__TASK GOAL__
Wherever the word "speed" appears in a line of the data, that line should be copied.

* * *

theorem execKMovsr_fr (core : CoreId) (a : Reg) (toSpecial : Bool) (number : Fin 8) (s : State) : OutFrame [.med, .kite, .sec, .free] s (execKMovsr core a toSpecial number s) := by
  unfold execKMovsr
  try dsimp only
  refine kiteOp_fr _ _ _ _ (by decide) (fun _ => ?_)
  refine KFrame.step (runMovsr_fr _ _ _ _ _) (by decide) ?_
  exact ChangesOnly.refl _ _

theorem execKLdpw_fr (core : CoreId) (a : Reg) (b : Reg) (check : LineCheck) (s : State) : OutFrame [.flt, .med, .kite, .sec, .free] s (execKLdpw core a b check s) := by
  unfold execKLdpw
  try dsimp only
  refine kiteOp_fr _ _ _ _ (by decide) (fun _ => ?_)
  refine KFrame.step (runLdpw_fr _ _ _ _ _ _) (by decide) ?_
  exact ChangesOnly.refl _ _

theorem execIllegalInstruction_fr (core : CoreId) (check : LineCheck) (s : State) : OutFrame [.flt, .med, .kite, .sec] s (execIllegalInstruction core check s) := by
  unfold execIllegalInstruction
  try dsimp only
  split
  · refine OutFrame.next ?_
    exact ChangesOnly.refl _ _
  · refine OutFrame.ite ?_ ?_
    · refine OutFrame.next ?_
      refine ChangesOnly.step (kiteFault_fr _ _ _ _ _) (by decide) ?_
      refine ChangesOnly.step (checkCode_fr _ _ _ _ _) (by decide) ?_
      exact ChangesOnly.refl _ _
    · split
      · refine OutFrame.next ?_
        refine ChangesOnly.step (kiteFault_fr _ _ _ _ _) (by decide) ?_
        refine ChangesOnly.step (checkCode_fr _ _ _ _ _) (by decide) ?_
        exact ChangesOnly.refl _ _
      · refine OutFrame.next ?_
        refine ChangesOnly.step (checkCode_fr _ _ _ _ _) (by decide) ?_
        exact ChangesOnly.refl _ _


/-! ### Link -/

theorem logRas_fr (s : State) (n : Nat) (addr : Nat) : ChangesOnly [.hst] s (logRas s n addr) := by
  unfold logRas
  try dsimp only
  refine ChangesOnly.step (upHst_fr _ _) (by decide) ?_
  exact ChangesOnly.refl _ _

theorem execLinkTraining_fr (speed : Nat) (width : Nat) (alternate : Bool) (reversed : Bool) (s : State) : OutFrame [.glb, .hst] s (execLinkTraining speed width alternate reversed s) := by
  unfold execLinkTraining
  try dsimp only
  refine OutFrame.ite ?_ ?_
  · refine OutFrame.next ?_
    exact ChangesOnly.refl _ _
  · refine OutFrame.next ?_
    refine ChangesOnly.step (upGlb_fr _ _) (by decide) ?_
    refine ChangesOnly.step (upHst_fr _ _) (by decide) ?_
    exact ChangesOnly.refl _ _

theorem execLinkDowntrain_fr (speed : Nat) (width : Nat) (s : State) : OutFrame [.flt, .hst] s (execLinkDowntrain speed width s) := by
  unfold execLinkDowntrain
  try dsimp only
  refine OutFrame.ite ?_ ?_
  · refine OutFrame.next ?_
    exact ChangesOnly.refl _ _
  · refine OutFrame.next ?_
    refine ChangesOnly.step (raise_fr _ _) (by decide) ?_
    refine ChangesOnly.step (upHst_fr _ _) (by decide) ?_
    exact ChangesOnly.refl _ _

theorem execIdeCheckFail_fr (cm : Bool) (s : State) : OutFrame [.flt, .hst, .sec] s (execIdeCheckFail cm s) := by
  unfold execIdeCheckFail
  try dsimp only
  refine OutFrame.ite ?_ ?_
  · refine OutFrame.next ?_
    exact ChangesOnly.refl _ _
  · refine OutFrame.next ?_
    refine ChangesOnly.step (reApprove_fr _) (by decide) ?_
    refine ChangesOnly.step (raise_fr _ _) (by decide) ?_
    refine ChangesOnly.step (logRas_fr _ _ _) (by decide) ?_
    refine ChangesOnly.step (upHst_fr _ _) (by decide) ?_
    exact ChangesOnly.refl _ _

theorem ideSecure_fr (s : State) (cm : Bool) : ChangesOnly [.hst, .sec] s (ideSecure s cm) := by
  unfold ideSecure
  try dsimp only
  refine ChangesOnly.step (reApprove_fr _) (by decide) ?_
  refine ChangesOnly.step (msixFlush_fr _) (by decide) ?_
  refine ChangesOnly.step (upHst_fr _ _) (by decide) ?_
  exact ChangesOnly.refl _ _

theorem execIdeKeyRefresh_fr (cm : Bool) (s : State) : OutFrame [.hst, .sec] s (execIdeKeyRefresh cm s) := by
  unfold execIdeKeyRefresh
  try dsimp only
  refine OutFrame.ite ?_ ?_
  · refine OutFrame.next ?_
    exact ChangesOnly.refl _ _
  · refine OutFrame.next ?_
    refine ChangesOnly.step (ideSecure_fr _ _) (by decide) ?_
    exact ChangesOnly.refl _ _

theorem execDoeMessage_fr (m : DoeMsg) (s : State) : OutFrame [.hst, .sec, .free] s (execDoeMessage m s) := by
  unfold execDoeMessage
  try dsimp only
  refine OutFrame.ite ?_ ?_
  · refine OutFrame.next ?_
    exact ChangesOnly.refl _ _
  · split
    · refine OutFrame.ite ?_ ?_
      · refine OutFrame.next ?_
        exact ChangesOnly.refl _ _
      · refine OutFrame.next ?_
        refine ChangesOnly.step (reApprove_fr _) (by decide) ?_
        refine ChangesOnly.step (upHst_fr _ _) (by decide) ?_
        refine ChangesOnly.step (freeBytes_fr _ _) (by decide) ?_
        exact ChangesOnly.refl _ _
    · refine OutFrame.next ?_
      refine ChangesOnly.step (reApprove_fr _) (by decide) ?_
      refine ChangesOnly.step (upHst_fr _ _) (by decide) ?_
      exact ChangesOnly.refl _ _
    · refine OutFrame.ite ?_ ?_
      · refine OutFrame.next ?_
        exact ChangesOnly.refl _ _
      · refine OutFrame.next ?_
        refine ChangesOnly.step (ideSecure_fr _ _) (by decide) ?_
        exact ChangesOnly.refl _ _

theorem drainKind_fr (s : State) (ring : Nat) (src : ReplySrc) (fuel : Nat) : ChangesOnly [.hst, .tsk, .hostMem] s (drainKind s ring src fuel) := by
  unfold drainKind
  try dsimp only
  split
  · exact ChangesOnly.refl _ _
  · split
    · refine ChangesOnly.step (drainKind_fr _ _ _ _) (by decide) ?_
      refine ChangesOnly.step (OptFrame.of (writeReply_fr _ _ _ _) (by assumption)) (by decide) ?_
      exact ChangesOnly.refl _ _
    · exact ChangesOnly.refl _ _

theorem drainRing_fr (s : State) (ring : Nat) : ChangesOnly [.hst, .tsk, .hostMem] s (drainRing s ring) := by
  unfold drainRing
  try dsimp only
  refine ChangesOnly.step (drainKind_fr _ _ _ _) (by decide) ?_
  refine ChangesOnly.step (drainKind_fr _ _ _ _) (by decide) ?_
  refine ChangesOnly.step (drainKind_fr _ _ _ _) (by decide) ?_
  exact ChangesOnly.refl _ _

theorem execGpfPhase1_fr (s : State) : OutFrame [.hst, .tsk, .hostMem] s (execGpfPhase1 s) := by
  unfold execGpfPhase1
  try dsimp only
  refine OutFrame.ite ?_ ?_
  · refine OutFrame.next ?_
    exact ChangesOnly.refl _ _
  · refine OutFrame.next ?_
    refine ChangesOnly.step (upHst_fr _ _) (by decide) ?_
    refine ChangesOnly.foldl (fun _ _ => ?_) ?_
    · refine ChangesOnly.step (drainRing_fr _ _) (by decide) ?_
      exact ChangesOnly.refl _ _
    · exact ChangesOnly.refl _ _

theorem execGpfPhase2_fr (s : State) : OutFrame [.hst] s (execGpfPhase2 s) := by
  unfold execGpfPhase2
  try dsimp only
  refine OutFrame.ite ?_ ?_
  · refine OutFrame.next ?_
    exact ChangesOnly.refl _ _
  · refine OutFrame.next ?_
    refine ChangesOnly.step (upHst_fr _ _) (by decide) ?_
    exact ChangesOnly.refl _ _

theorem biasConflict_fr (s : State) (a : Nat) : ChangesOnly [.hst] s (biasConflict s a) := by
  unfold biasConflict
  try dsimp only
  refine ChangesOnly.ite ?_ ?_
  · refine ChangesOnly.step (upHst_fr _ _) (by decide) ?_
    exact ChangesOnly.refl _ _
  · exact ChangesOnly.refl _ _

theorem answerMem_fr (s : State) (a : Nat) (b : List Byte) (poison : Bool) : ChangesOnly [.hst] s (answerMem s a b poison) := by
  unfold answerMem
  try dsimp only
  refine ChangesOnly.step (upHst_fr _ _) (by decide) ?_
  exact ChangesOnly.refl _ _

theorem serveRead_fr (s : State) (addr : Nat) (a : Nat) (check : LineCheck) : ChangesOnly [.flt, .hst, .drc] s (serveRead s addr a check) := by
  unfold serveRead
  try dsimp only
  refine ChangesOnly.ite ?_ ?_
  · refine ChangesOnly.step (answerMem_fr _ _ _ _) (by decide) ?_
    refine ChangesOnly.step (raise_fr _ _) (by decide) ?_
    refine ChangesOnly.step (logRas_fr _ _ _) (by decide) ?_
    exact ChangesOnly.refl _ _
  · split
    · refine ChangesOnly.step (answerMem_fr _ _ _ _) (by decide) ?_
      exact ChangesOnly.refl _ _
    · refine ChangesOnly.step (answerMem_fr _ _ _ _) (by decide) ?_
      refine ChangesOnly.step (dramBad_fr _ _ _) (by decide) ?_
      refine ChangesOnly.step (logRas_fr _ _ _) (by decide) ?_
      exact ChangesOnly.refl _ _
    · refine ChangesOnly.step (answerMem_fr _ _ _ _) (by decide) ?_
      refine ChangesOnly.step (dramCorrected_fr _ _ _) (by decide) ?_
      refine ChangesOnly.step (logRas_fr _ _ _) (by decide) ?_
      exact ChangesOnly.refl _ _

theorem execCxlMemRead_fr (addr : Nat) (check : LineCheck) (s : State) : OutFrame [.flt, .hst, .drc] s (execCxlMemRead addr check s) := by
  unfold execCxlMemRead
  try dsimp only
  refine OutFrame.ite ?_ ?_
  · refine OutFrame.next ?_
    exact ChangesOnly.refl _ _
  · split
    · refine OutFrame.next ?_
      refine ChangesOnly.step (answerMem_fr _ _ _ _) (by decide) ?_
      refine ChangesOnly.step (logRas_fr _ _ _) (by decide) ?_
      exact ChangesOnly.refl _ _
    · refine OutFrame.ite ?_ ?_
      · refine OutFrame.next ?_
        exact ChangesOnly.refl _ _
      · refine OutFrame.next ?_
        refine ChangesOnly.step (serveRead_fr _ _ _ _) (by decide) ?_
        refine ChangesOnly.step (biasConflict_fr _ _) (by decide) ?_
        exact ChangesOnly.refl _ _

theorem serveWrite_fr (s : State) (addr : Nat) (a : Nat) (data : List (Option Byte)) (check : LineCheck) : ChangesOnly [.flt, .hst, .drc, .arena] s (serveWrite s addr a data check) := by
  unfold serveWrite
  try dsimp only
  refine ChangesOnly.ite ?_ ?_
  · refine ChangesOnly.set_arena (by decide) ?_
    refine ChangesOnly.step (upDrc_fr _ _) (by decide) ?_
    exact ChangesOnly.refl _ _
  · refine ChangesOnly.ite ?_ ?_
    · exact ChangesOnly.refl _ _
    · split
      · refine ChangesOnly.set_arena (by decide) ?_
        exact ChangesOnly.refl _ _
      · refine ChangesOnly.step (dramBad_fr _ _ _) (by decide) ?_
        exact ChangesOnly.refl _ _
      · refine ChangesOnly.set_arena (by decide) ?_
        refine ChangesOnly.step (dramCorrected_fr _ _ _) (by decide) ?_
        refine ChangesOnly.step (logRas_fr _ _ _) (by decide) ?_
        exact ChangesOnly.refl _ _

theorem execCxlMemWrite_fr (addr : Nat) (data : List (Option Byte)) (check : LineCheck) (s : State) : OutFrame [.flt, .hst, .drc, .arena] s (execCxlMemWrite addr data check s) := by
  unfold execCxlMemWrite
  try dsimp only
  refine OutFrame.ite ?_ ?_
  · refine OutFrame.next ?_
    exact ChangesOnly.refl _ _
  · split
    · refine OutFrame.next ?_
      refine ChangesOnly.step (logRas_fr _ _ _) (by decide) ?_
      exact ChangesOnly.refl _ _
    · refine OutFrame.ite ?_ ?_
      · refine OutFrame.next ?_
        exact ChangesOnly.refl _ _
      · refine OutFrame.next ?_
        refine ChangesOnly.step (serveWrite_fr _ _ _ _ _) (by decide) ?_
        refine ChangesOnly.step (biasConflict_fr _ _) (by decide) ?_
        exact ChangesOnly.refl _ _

* * *

__ANSWER BOX__
theorem execLinkTraining_fr (speed : Nat) (width : Nat) (alternate : Bool) (reversed : Bool) (s : State) : OutFrame [.glb, .hst] s (execLinkTraining speed width alternate reversed s) := by
theorem execLinkDowntrain_fr (speed : Nat) (width : Nat) (s : State) : OutFrame [.flt, .hst] s (execLinkDowntrain speed width s) := by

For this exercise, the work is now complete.